- GIVEN DATA
-- ==== Sys2Proof/Certificates/Slice0/Obligations.lean ====
section
/-! DEFINITION. The statements for the provers. -/

open Sys2Proof Sys2Proof.Machine

/-! ### Jobs of groups 0x01 to 0x05: device, security, keys, faults, counters -/

/-- DEV_IDENTIFY answers COL_PART, the revisions and the fuse words (R77, R78); DEV_SET_IMPOSITION, DEV_FW_RESTART and
DEV_PROOF are taken up and wait (R41, R70, R367). The model's own choices and readings behind it: log entries 16, 77,
120. -/
def Obligations.DeviceJobsAct : Prop :=
  Answers .devIdentify devIdentifyDef same always unchanged (fun _ _ s =>
    [word ((match s.col.part with
        | .lt2460 => 0x2460
        | .lt2452 => 0x2452
        | .lt2436 => 0x2436) + 0x10000),
     word (0x4200 + (if s.col.fwRevValid then 0x0302 else 0) * 2 ^ 16),
     word (match s.col.part with
        | .lt2460 => 0xFFFF
        | .lt2452 => 0xBFFF
        | .lt2436 => 0x7FFF),
     word (match s.col.part with
        | .lt2436 => 0xFFF
        | _ => 0xFFFFFF)]) ∧
  Waits .devSetImposition devSetImpositionDef same always
    (fun p s => { s with cpx := { s.cpx with nextImposition := some (match p.u 4 1 with
      | 0 => .folio
      | 1 => .broadsheet
      | 2 => .quarto
      | _ => .octavo) } })
    (fun _ _ => .imposition) ∧
  Waits .devFwRestart devFwRestartDef same always
    (fun p s => { s with cpx := { s.cpx with warmDue := some (p.u 4 1 == 1) } }) (fun _ _ => .fwRestart) ∧
  Waits .devProof devProofDef same (fun _ s => s.cpx.proof = none)
    (fun p s => { s with cpx := { s.cpx with proof := some {
      units := BitVec.ofNat 6 (p.u 4 4), maxImp := p.u 8 2, since := s.cpx.impressions
      skipped := BitVec.ofNat 6 (p.u 4 4) &&& ~~~BitVec.ofNat 6 (idleUnits s) } } })
    (fun _ _ => .proof)

/-- DEV_CHIP_RESET is accepted, stays in flight until the impression boundary, and posts no completion (R71, R398). The
model's own choices and readings behind it: log entries 16, 23. -/
def Obligations.ChipResetPostsNoCompletion : Prop :=
  Waits .devChipReset devChipResetDef same always (fun _ s => { s with cpx := { s.cpx with chipResetDue := true } })
    (fun _ _ => .chipReset) ∧
  Gives .devChipReset devChipResetDef same always fun _ s t =>
    noFences s = true → t.mbx.mem = s.mbx.mem ∧ t.mbx.flights.length = s.mbx.flights.length + 1 ∧
      (∀ f ∈ s.mbx.flights, f ∈ t.mbx.flights) ∧ t.mbx.due = s.mbx.due ∧
      ∀ q : RingId, (t.ring q.val).ctail = (s.ring q.val).ctail ∧ (t.ring q.val).unconsumed = (s.ring q.val).unconsumed

/-- DEV_FENCE completes at once where no earlier job of its ring (SCOPE 0) or of its world (SCOPE 1) is in flight, and
waits otherwise; it has no other effect (R66, R80). The model's own choices and readings behind it: log entries 16, 29.
-/
def Obligations.FencesWait : Prop :=
  (∀ (j : Job) (s : State), Inv s → accepted devFenceDef (withByte 4 0 j) s = true → noFences s = true →
    (takenJob devFenceDef (withByte 4 0 j) s).noCompletion = false →
    ∃ t, exec (.devFenceRing j) s = .next t ∧ { t with mbx := s.mbx, intc := s.intc, pcu := s.pcu } = s ∧
      if ringBusy s j.ring s.mbx.fetched then
        (∃ f ∈ t.mbx.flights, f.job = takenJob devFenceDef (withByte 4 0 j) s ∧ f.hold = .ringFence) ∧ t.mbx.mem = s.mbx.mem
      else t.mbx.flights = s.mbx.flights ∧ (t.ring j.ring.val).ctail = (s.ring j.ring.val).ctail + 1 ∧
        statusAt t j.ring (s.ring j.ring.val).ctail = 0) ∧
  (∀ (j : Job) (s : State), Inv s → accepted devFenceDef (withByte 4 1 j) s = true → noFences s = true →
    (takenJob devFenceDef (withByte 4 1 j) s).noCompletion = false →
    ∃ t, exec (.devFenceWorld j) s = .next t ∧ { t with mbx := s.mbx, intc := s.intc, pcu := s.pcu } = s ∧
      if s.mbx.flights.any (fun f => f.job.secure == j.secure && decide (f.order < s.mbx.fetched)) ||
        s.mbx.due.any (fun d => d.job.secure == j.secure && decide (d.flags.order < s.mbx.fetched)) then
        (∃ f ∈ t.mbx.flights, f.job = takenJob devFenceDef (withByte 4 1 j) s ∧ f.hold = .worldFence) ∧ t.mbx.mem = s.mbx.mem
      else t.mbx.flights = s.mbx.flights ∧ (t.ring j.ring.val).ctail = (s.ring j.ring.val).ctail + 1 ∧
        statusAt t j.ring (s.ring j.ring.val).ctail = 0)

/-- SEC_PARTITION_SET, SEC_PARTITION_LOCK and SEC_REGION_SET (R304, R305, R309–R311); SEC_FW_COMMIT with RESTART 0 and 1
(R332); SEC_TAMPER_CONFIG where no input enabled stands at its active level (R326); SEC_TAMPER_STATUS (R327);
SEC_TEST_UNLOCK (R333); SEC_FW_STAGE writes the image data at OFFSET in the inactive slot and waits for the flash
(R331). The model's own choices and readings behind it: log entries 16, 41, 76, 94, 115, 119. -/
def Obligations.SecurityJobsAct : Prop :=
  Acts .secPartitionSet secPartitionSetDef same always (fun p s =>
    let m : BitVec 18 := BitVec.ofNat 18 (p.u 4 4) &&& 0x3DFF0
    { s with sec := { s.sec with part := (s.sec.part &&& ~~~m) ||| (BitVec.ofNat 18 (p.u 8 4) &&& m) } }) ∧
  Acts .secPartitionLock secPartitionLockDef same always (fun _ s => { s with sec := { s.sec with locked := true } }) ∧
  Acts .secRegionSet secRegionSetDef same always (fun p s =>
    let m : BitVec 64 := BitVec.ofNat 64 ((2 ^ p.u 5 1 - 1) * 2 ^ p.u 4 1) &&& ~~~0x3F07
    { s with sec := { s.sec with region := if p.u 6 1 = 1 then s.sec.region ||| m else s.sec.region &&& ~~~m } }) ∧
  Acts .secFwCommit secFwCommitDef same (fun p _ => p.bit 4 0 = false) (fun _ s =>
    { s with sec := { s.sec with
      slot := vmod s.sec.slot (1 - s.sec.bootSlot.val) fun x => { x with trial := true, failed := false }
      bootSlot := Fin.ofNat 2 (1 - s.sec.bootSlot.val), stageAt := 0 } }) ∧
  Waits .secFwCommit secFwCommitDef same (fun p _ => p.bit 4 0 = true) (fun _ s =>
    { s with
      cpx := { s.cpx with warmDue := some true }
      sec := { s.sec with
        slot := vmod s.sec.slot (1 - s.sec.bootSlot.val) fun x => { x with trial := true, failed := false }
        bootSlot := Fin.ofNat 2 (1 - s.sec.bootSlot.val), stageAt := 0 } }) (fun _ _ => .fwRestart) ∧
  Acts .secTamperConfig secTamperConfigDef same
    (fun p s => BitVec.ofNat 4 (p.u 4 1) &&& ~~~(s.sec.tamper.pins ^^^ BitVec.ofNat 4 (p.u 5 1)) = 0)
    (fun p s => { s with sec := { s.sec with tamper := { s.sec.tamper with
      enable := BitVec.ofNat 4 (p.u 4 1), level := BitVec.ofNat 4 (p.u 5 1)
      standing := s.sec.tamper.standing &&& 0x70
      filter := Vector.ofFn fun (i : Fin 4) => p.u (6 + i.val) 1
      locked := s.sec.tamper.locked || p.u 10 1 == 1 } } }) ∧
  Answers .secTamperStatus secTamperStatusDef same always
    (fun p s => if p.bit 4 0 then
        { s with sec := { s.sec with tamper := { s.sec.tamper with seen := s.sec.tamper.standing, first := 0, recorded := false } } }
      else s)
    (fun _ _ s => [tamperStatus s, s.sec.tamper.first, 0, 0]) ∧
  Acts .secTestUnlock secTestUnlockDef same always (fun _ s =>
    { s with fco := { s.fco with injectUnlocked := true }
             sec := { s.sec with rootRefused := true, key := Vector.replicate 128 {} } }) ∧
  ∀ (j : Job) (s : State), Inv s → accepted secFwStageDef j s = true →
    let off := (jobParams secFwStageDef j s).u 32 4
    let data := (takenJob secFwStageDef j s).block
    ∃ t, exec (.secFwStage j) s = .next t ∧
      t = { s with
        mbx := t.mbx, intc := t.intc, pcu := t.pcu
        sec := { s.sec with
          slot := vmod s.sec.slot (1 - s.sec.bootSlot.val) fun x =>
            { x with image := x.image.take off ++ data, verified := false, invalid := false }
          stageAt := off + data.length } } ∧
      ∃ f ∈ t.mbx.flights, f.job = takenJob secFwStageDef j s ∧ f.hold = .flash

/-- KEY_WRITE, KEY_ROLL, KEY_RETIRE, KEY_ATTR_READ and KEY_DERIVE (R315–R320, R322). The model's own choices and
readings behind it: log entries 4, 16. -/
def Obligations.KeyJobsAct : Prop :=
  Acts .keyWrite keyWriteDef same always (fun p s => s.setKey (p.u 4 1) fun _ =>
    { st := .active, dest := BitVec.ofNat 8 (p.u 5 1), secure := p.u 6 1 == 1, len := p.u 7 1
      keyId := word (p.u 8 4), useLimit := p.u 12 4, expiry := p.u 16 8, written := keyTime s
      key := p.bytes 32 (p.u 7 1) }) ∧
  Acts .keyRoll keyRollDef same always (fun p s => s.setKey (p.u 4 1) fun x =>
    { x with
      st := .active
      prev := if (s.keySlot (p.u 4 1)).st == .active then some x.key else none
      prevKeyId := if (s.keySlot (p.u 4 1)).st == .active then x.keyId else 0
      prevUntil := if (s.keySlot (p.u 4 1)).st == .active then keyTime s + p.u 24 4 else 0
      key := p.bytes 32 x.len
      keyId := word (p.u 8 4), useLimit := p.u 12 4, expiry := p.u 16 8, useCount := 0, written := keyTime s }) ∧
  Acts .keyRetire keyRetireDef same always (fun p s => s.setKey (p.u 4 1) fun _ => {}) ∧
  Answers .keyAttrRead keyAttrReadDef same always unchanged (fun _ p s =>
    let x := s.keySlot (p.u 4 1)
    [wordAt (keyRecord x) 0, x.keyId, word x.useCount, word x.expiry]) ∧
  Acts .keyDerive keyDeriveDef same (fun p _ => p.u 25 1 = 0xFF) (fun p s => s.setKey (p.u 4 1) fun _ =>
    { st := .active, dest := BitVec.ofNat 8 (p.u 5 1), secure := p.u 6 1 == 1, len := p.u 7 1
      keyId := word (p.u 8 4), useLimit := p.u 12 4, expiry := p.u 16 8, written := keyTime s
      key := kdf (beBytes 32 (s.sec.root.getD 0).toNat) (p.bytes 28 (p.u 24 1)) (p.bytes 52 12) (p.u 7 1) }) ∧
  Acts .keyDerive keyDeriveDef same (fun p _ => p.u 25 1 ≠ 0xFF) (fun p s => (useKey (p.u 25 1) s).setKey (p.u 4 1) fun _ =>
    { st := .active, dest := BitVec.ofNat 8 (p.u 5 1), secure := p.u 6 1 == 1, len := p.u 7 1
      keyId := word (p.u 8 4), useLimit := p.u 12 4, expiry := p.u 16 8, written := keyTime s
      key := kdf (s.keySlot (p.u 25 1)).key (p.bytes 28 (p.u 24 1)) (p.bytes 52 12) (p.u 7 1) })

/-- FLT_CONFIG_SOURCE, FLT_ACK and FLT_READ_CAPTURE (R357, R358, R362, R363); FLT_INJECT at a source of level 0 or 1
fills the injected capture and sets INJ_SEEN, while the real capture and the counts stay (R364, R365). The model's own
choices and readings behind it: log entries 16, 68, 93. -/
def Obligations.FaultJobsAct : Prop :=
  Answers .fltConfigSource fltConfigSourceDef same always
    (fun p s => { s with fco := { s.fco with cfg := ((List.range 256).filterMap fun i =>
      if p.u 4 1 ≤ i ∧ i ≤ p.u 5 1 ∧ (sourceRow i).isSome then
        some (i, { level := p.u 6 1, cap := p.u 7 1, errn := p.u 8 1 == 1 })
      else s.fco.cfg.find? fun x => x.1 == i) } })
    (fun _ p _ => [word ((List.range 256).filter fun i => p.u 4 1 ≤ i ∧ i ≤ p.u 5 1 ∧ (sourceRow i).isSome).length, 0, 0, 0]) ∧
  Acts .fltAck fltAckDef same always (fun p s => { s with fco := { s.fco with
    cls := (Vector.ofFn fun (c : Fin 8) => if (p.u 4 1).testBit c.val then {} else s.fco.cls[c]) } }) ∧
  Answers .fltReadCapture fltReadCaptureDef same always unchanged (fun j p s =>
    let k := vget s.fco.cls (p.u 4 1) {}
    let b := captureBytes j.secure (if p.u 5 1 = 0 then k.cap else k.inj)
    [wordAt b 6, wordAt b 4, wordAt b 2, wordAt b 1]) ∧
  Gives .fltInject fltInjectDef same (fun p s => (sourceCfg s (p.u 4 1)).level ≤ 1) fun p s t =>
    (∀ c : Fin 8, c.val ≠ p.u 4 1 / 32 → t.fco.cls[c] = s.fco.cls[c]) ∧
    (let k := vget s.fco.cls (p.u 4 1 / 32) {}
     let k' := vget t.fco.cls (p.u 4 1 / 32) {}
     k'.injSeen = true ∧ k'.inj.isSome ∧ k'.cap = k.cap ∧ k'.recorded = k.recorded ∧ k'.conseq = k.conseq ∧ k'.n = k.n ∧
       k'.pending = k.pending ∧ k'.escalated = k.escalated) ∧
    { t with mbx := s.mbx, intc := s.intc, pcu := s.pcu, fco := s.fco } = s

/-- PCU_SELECT_EVENT, PCU_SET_ACCESS and PCU_CLEAR (R374, R375): the counters named; where the events of the mailboxes
are not selected, the others keep their counts. The model's own choices and readings behind it: log entry 16. -/
def Obligations.CounterJobsAct : Prop :=
  Gives .pcuSelectEvent pcuSelectEventDef same always (fun p s t =>
    (∀ n : Fin 64, n.val = p.u 4 1 →
      t.pcu.ctr[n].event = BitVec.ofNat 16 (p.u 6 2) ∧ t.pcu.ctr[n].inst = BitVec.ofNat 8 (p.u 5 1) ∧
      t.pcu.ctr[n].userRead = s.pcu.ctr[n].userRead ∧ t.pcu.ctr[n].ovf = false ∧
      (p.u 6 2 ∉ [0x010D, 0x010E, 0x010F] → t.pcu.ctr[n].count = 0)) ∧
    (∀ n : Fin 64, n.val ≠ p.u 4 1 → t.pcu.ctr[n].event = s.pcu.ctr[n].event ∧ t.pcu.ctr[n].inst = s.pcu.ctr[n].inst ∧
      t.pcu.ctr[n].userRead = s.pcu.ctr[n].userRead ∧
      (s.pcu.ctr[n].event.toNat ∉ [0x010D, 0x010E, 0x010F] → t.pcu.ctr[n] = s.pcu.ctr[n])) ∧
    { t with mbx := s.mbx, intc := s.intc, pcu := s.pcu } = s) ∧
  Gives .pcuSetAccess pcuSetAccessDef same always (fun p s t =>
    (∀ n : Fin 64, t.pcu.ctr[n].userRead = (p.u 8 8).testBit n.val ∧ t.pcu.ctr[n].event = s.pcu.ctr[n].event ∧
      t.pcu.ctr[n].inst = s.pcu.ctr[n].inst ∧
      (s.pcu.ctr[n].event.toNat ∉ [0x010D, 0x010E, 0x010F] → t.pcu.ctr[n].count = s.pcu.ctr[n].count ∧
        t.pcu.ctr[n].ovf = s.pcu.ctr[n].ovf)) ∧
    { t with mbx := s.mbx, intc := s.intc, pcu := s.pcu } = s) ∧
  Gives .pcuClear pcuClearDef same always (fun p s t =>
    (∀ n : Fin 64, t.pcu.ctr[n].userRead = s.pcu.ctr[n].userRead ∧ t.pcu.ctr[n].event = s.pcu.ctr[n].event ∧
      t.pcu.ctr[n].inst = s.pcu.ctr[n].inst ∧
      (s.pcu.ctr[n].event.toNat ∉ [0x010D, 0x010E, 0x010F] →
        if (p.u 8 8).testBit n.val then t.pcu.ctr[n].count = 0 ∧ t.pcu.ctr[n].ovf = false
        else t.pcu.ctr[n] = s.pcu.ctr[n])) ∧
    { t with mbx := s.mbx, intc := s.intc, pcu := s.pcu } = s)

- REQUIREMENT
Could you state how many lines of the entries contain the word "keyDerive"? Only the number is wanted.

- FINISHED TASK
2